=== WORK ITEM ===
Print nothing except the lines of the listing below from the line with "else if n = 0x2F0 then .csrwrSpdbg" to the line with "0x003 => some (.smulh)", each exactly as written, both ends included.

=== DATA FOR THIS TASK ===
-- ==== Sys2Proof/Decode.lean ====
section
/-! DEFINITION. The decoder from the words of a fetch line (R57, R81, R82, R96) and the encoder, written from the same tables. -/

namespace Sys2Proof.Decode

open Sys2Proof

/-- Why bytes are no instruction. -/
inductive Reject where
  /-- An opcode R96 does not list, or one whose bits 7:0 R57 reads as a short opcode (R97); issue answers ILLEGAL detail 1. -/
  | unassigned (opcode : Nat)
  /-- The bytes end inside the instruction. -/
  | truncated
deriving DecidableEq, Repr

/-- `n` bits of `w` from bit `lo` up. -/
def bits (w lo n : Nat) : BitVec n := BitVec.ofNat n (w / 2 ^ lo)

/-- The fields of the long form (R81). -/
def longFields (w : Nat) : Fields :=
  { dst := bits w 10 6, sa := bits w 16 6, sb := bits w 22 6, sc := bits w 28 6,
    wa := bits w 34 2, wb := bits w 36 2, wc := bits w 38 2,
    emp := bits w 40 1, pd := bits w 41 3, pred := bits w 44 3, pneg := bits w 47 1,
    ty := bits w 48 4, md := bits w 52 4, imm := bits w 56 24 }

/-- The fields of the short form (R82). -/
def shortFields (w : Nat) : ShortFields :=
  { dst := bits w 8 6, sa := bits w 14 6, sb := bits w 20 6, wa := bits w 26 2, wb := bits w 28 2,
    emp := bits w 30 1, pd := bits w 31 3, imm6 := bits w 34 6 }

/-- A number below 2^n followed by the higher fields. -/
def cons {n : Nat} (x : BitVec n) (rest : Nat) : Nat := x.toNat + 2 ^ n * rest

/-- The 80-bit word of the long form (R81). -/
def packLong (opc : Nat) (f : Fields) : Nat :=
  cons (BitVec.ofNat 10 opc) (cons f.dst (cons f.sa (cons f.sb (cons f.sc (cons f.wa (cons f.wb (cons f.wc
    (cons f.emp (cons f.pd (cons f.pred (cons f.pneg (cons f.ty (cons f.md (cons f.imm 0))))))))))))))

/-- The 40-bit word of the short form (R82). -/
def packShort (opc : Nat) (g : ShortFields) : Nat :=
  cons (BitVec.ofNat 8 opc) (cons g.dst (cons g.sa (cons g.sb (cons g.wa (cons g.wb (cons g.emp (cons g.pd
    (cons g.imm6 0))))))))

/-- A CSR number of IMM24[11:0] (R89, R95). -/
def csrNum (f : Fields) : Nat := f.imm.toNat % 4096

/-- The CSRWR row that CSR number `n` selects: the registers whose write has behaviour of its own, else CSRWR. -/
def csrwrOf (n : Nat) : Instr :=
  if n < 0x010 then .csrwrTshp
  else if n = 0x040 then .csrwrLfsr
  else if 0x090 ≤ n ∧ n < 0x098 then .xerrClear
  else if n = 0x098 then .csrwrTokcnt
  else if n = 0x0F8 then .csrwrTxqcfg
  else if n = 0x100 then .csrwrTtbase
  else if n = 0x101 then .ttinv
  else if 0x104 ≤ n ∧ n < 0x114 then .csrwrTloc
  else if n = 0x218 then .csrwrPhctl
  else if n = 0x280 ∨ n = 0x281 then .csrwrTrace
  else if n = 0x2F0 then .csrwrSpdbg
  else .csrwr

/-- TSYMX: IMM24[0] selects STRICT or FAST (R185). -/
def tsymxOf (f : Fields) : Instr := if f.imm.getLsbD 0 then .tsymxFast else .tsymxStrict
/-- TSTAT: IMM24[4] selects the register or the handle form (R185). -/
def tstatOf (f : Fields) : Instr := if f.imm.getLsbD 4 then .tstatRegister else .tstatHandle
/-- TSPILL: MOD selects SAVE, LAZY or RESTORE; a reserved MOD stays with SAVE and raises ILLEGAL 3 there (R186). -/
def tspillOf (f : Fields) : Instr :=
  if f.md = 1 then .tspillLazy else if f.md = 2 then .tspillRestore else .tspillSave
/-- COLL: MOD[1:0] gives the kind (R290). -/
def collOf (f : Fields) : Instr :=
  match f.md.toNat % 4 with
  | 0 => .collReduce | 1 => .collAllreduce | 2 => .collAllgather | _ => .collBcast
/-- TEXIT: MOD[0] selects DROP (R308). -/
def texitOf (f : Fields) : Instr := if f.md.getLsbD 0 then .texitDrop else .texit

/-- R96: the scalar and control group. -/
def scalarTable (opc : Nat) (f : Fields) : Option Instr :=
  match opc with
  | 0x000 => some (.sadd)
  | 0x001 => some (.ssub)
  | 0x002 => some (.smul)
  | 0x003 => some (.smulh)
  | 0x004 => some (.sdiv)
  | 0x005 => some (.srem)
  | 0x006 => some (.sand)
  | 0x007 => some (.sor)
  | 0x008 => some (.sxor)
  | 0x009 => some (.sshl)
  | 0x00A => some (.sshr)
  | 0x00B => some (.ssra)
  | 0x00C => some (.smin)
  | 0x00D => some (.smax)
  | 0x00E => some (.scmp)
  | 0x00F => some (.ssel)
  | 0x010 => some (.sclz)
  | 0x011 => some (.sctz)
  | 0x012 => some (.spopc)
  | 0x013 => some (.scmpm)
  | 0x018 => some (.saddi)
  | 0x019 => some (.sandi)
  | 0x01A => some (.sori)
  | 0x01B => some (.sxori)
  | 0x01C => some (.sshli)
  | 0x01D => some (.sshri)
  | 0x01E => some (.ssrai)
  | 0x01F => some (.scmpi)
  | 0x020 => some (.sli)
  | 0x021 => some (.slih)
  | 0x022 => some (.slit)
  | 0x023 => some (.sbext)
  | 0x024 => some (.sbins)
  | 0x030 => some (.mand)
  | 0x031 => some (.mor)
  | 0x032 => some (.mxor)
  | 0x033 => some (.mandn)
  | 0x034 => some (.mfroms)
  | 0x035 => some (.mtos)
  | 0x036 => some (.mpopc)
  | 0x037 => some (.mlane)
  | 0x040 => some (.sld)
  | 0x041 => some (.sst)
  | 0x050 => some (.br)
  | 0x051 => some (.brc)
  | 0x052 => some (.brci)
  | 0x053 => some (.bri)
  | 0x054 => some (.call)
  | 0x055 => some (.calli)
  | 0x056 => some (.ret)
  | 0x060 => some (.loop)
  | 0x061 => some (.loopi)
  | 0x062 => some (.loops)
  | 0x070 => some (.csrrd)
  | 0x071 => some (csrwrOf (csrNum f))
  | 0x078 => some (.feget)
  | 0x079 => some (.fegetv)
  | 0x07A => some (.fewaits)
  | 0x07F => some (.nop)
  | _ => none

=== THE ANSWER ===
  else if n = 0x2F0 then .csrwrSpdbg
  else .csrwr

/-- TSYMX: IMM24[0] selects STRICT or FAST (R185). -/
def tsymxOf (f : Fields) : Instr := if f.imm.getLsbD 0 then .tsymxFast else .tsymxStrict
/-- TSTAT: IMM24[4] selects the register or the handle form (R185). -/
def tstatOf (f : Fields) : Instr := if f.imm.getLsbD 4 then .tstatRegister else .tstatHandle
/-- TSPILL: MOD selects SAVE, LAZY or RESTORE; a reserved MOD stays with SAVE and raises ILLEGAL 3 there (R186). -/
def tspillOf (f : Fields) : Instr :=
  if f.md = 1 then .tspillLazy else if f.md = 2 then .tspillRestore else .tspillSave
/-- COLL: MOD[1:0] gives the kind (R290). -/
def collOf (f : Fields) : Instr :=
  match f.md.toNat % 4 with
  | 0 => .collReduce | 1 => .collAllreduce | 2 => .collAllgather | _ => .collBcast
/-- TEXIT: MOD[0] selects DROP (R308). -/
def texitOf (f : Fields) : Instr := if f.md.getLsbD 0 then .texitDrop else .texit

/-- R96: the scalar and control group. -/
def scalarTable (opc : Nat) (f : Fields) : Option Instr :=
  match opc with
  | 0x000 => some (.sadd)
  | 0x001 => some (.ssub)
  | 0x002 => some (.smul)
  | 0x003 => some (.smulh)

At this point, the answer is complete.